Task item: Stop after the line that contains "def State.testHolds (s"; until then, restate each line of the entries word for word from the very first.

----------

-- ==== Sys2Proof/Machine/Refuse.lean ====
section
/-! DEFINITION. The ranks of R452 at which a mode command is refused before its region's chapter judges it (R453, R454). -/

namespace Sys2Proof.Machine

/-- A commanded self-test holds the region OFF (R470): kind 3 names the region, kind 4 the device. -/
def State.testHolds (s : State) (r : RegionId) : Bool :=
  s.st.busy && (decide (s.st.kind = 4) || (decide (s.st.kind = 3) && decide (s.st.region.toNat = regCode r)))

/-- A commanded self-test holds a cluster or its region (R136). -/
def State.testHoldsClu (s : State) (r : RegionId) (clu : Nat) : Bool :=
  s.testHolds r || (s.st.busy && decide (s.st.kind.toNat < 3) && decide (s.st.region.toNat = regCode r) &&
    decide (s.st.cluster.toNat = clu))

/-- The first governing state that refuses a mode command of a region: DEVICE-SAFE, then REGION-SAFE; 0 for none. -/
def State.safeRank (s : State) (r : RegionId) : Nat :=
  if s.power.devSafe then 1 else if s.isSafe r then 2 else 0

/-- The first non-zero rank of a list of judgements. -/
def firstRank : List Nat → Nat
  | [] => 0
  | n :: ns => if n = 0 then firstRank ns else n

/-- A rank where its condition holds. -/
def rank (n : Nat) (c : Bool) : Nat := if c then n else 0

end Sys2Proof.Machine
end

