/-- The counts of CATCH (R224, R225). `mate` says that this run used the mate's angle: lock is declared at its end. -/
def State.catchRun (s : State) (x : Side) (conf eMag : F32) (mate : Bool) : State :=
  let r := sideReg x
  let n := s.parN (comId r 0x06)
  let tr := s.tr x
  if tr.mode ≠ .catch then s
  else
    let lock := if mate then n else if F.le (s.comP r 0x03) conf then tr.nLock + 1 else 0
    let still := if !tr.catchAsc && decide (s.parN (lawId (obsLaw x) 0x04) = 0) &&
        F.lt eMag (F.mul F.half (s.lawP (obsLaw x) 0x02)) then tr.nStill + 1 else 0
    let s1 := s.modTr x (fun y => { y with
      nLock := lock, nStill := still, catchT := y.catchT + s.periodTicks r, mateRuns := if mate then n else y.mateRuns })
    if still = n ∧ !tr.locked ∧ !tr.still ∧ lock < n then
      (s1.raiseReg evCatchStandstill r eMag (F.mul F.half (s.lawP (obsLaw x) 0x02))).modTr x (fun y => { y with still := true })
    else s1

/-- The runs that the observer has left to confirm a lock on the mate's angle (R225), in every mode after CATCH. Where they pass without
confidence it is a rotor loss in HOLD, TORQUE and SPEED; in FREE and ASC, where no torque rests on the angle, the count ends (DEDUCED,
log 96). -/
def State.confirmRun (s : State) (x : Side) (sure : Bool) : State :=
  let tr := s.tr x
  if tr.mode = .catch ∨ tr.mateRuns = 0 then s
  else if sure then s.modTr x (fun y => { y with mateRuns := 0, nLost := 0 })
  else if tr.mateRuns = 1 then
    (let s1 := s.modTr x (fun y => { y with mateRuns := 0 })
     if driveMode tr.mode then s1.loseRotor x else s1)
  else s.modTr x (fun y => { y with mateRuns := y.mateRuns - 1 })

/-- The rotor-loss count and the end of a low-speed start or of a mate's confirmation (R220, R221, R225). `src` governed this run. -/
def State.lossRun (s : State) (x : Side) (conf : F32) (src : AngleSrc) : State :=
  let r := sideReg x
  let tr := s.tr x
  let sure := F.le (s.comP r 0x03) conf
  if !driveMode tr.mode then (s.modTr x (fun y => { y with nLost := 0 })).confirmRun x sure
  else
    if tr.start then
      let n := if sure then tr.nLock + 1 else 0
      if s.parN (comId r 0x06) ≤ n then
        s.modTr x (fun y => { y with start := false, blend := s.parN (comId r 0x14), nLock := 0, nLost := 0 })
      else s.modTr x (fun y => { y with nLock := n })
    else if tr.mateRuns ≠ 0 then s.confirmRun x sure
    else if src = .observer then
      s.modTr x (fun y => { y with nLost := if F.lt conf (s.comP r 0x04) then y.nLost + 1 else 0 })
    else s.modTr x (fun y => { y with nLost := 0 })

/-- The observer form. Outputs: angle code, electrical speed, flux estimate, confidence, mechanical speed. -/
def runObs (l : LawId) (f : RunIn) (s0 : State) : FormOut :=
  let x := lawSide l
  let r := sideReg x
  let t := s0.lawT l
  let P := s0.lawP l
  let Q := s0.lawP (focLaw x)
  let tr := s0.tr x
  let i := s0.trVec f x false
  let u := s0.trVec f x true
  let mate := s0.mateAngle x
  let th0 : Angle := match mate with | some m => m.1 | none => (s0.rw l rwTheta).setWidth 16
  let int0 := match mate with | some m => m.2 | none => s0.rw l rwIntPll
  -- extended back-EMF with the voltage applied in the previous period
  let inv := F.recip t
  let emf := fun v i i1 => F.sub (F.fma (F.neg (Q 0x00)) i v) (F.mul (Q 0x02) (F.mul (F.sub i i1) inv))
  let eal := emf (s0.rw l rwVal1) i.1 (s0.rw l rwIal)
  let ebe := emf (s0.rw l rwVbe1) i.2 (s0.rw l rwIbe)
  let e := park eal ebe th0
  let idq := park i.1 i.2 th0
  let err := F.div (F.neg e.1) (F.max (F.abs e.2) (P 0x02))
  let we := F.fma (P 0x00) err int0
  let int1 := F.fma (F.mul (P 0x01) err) t int0
  let th1 : Angle := th0 + F.toAngle (F.mul we t)
  let wm := F.div we (F.max (Q 0x04) F.one)
  let psiHat := F.sub (F.div e.2 (F.max (F.abs we) (P 0x03))) (F.mul (F.sub (Q 0x01) (Q 0x02)) idq.1)
  let cf := F.mul (F.min F.one (F.div (F.abs e.2) (P 0x02))) (F.max F.zero (F.sub F.one (F.mul F.two (F.abs err))))
  let conf := if s0.trOvr f x true then F.zero else cf
  -- the voltage applied now, for the next run
  let v := if trShorted tr then (F.zero, F.zero) else if driveMode tr.mode then (f.out (focLaw x) 6, f.out (focLaw x) 7) else u
  -- encoder
  let hasEnc := decide (s0.parN (lawId l 0x04) ≠ 0)
  let encTh := s0.encAngle x f.agreed.encCount
  let useEnc := hasEnc && f.agreed.encIndex && !tr.encOut
  let sure := F.le (s0.comP r 0x03) conf
  let diff := F.abs (F.angleDiff encTh th1)
  let nEnc := if useEnc && sure && F.lt (P 0x21) diff then tr.nEnc + 1 else 0
  let src : AngleSrc :=
    if useEnc then .encoder else if mate.isSome then .mate else if tr.start then .lowSpeed else .observer
  let theta := if useEnc then encTh else th1
  -- status kept after every voted run (R222)
  let trusted := F.le (s0.comP r 0x04) conf
  let psi0 := if tr.psiSet then tr.psi else Q 0x03
  let s1 := s0.modTr x (fun y => { y with
    psi := psi0, psiSet := true, conf := conf, speed := wm, angle := theta, src := src, nEnc := nEnc, enc := f.agreed.encCount })
  let s2 := if sure && F.le (s0.comP r 0x0E) (F.abs we) then s1.fluxRun x psiHat else s1
  let s3 :=
    if trusted then
      s2.modTr x (fun y => { y with
        good := true, eLast := F.mul F.sqrt3 (F.mul (F.abs we) (F.max y.psi (Q 0x03))) })
    else s2
  let s4 := (s3.catchRun x conf (mag eal ebe) mate.isSome).lossRun x conf src
  let s5 :=
    if hasEnc && f.agreed.encFault && !tr.encOut then s4.encEvent evEncFault x F.zero useEnc
    else if useEnc && decide (s0.parN (comId r 0x05) ≤ nEnc) then s4.encEvent evEncMismatch x diff true
    else s4
  { st := s5
    outs := [theta.setWidth 32, we, psiHat, conf, wm]
    words := s0.feRun l err false ++ [(rwTheta, th1.setWidth 32), (rwIntPll, int1), (rwWe, we), (rwIal, i.1), (rwIbe, i.2),
      (rwVal1, v.1), (rwVbe1, v.2)] }

end Sys2Proof.Machine
end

----------

Solution for this exercise:
-- ==== Sys2Proof/Machine/Refuse.lean ====
section
/-! DEFINITION. The ranks of R452 at which a mode command is refused before its region's chapter judges it (R453, R454). -/

namespace Sys2Proof.Machine

/-- A commanded self-test holds the region OFF (R470): kind 3 names the region, kind 4 the device. -/
def State.testHolds (s : State) (r : RegionId) : Bool :=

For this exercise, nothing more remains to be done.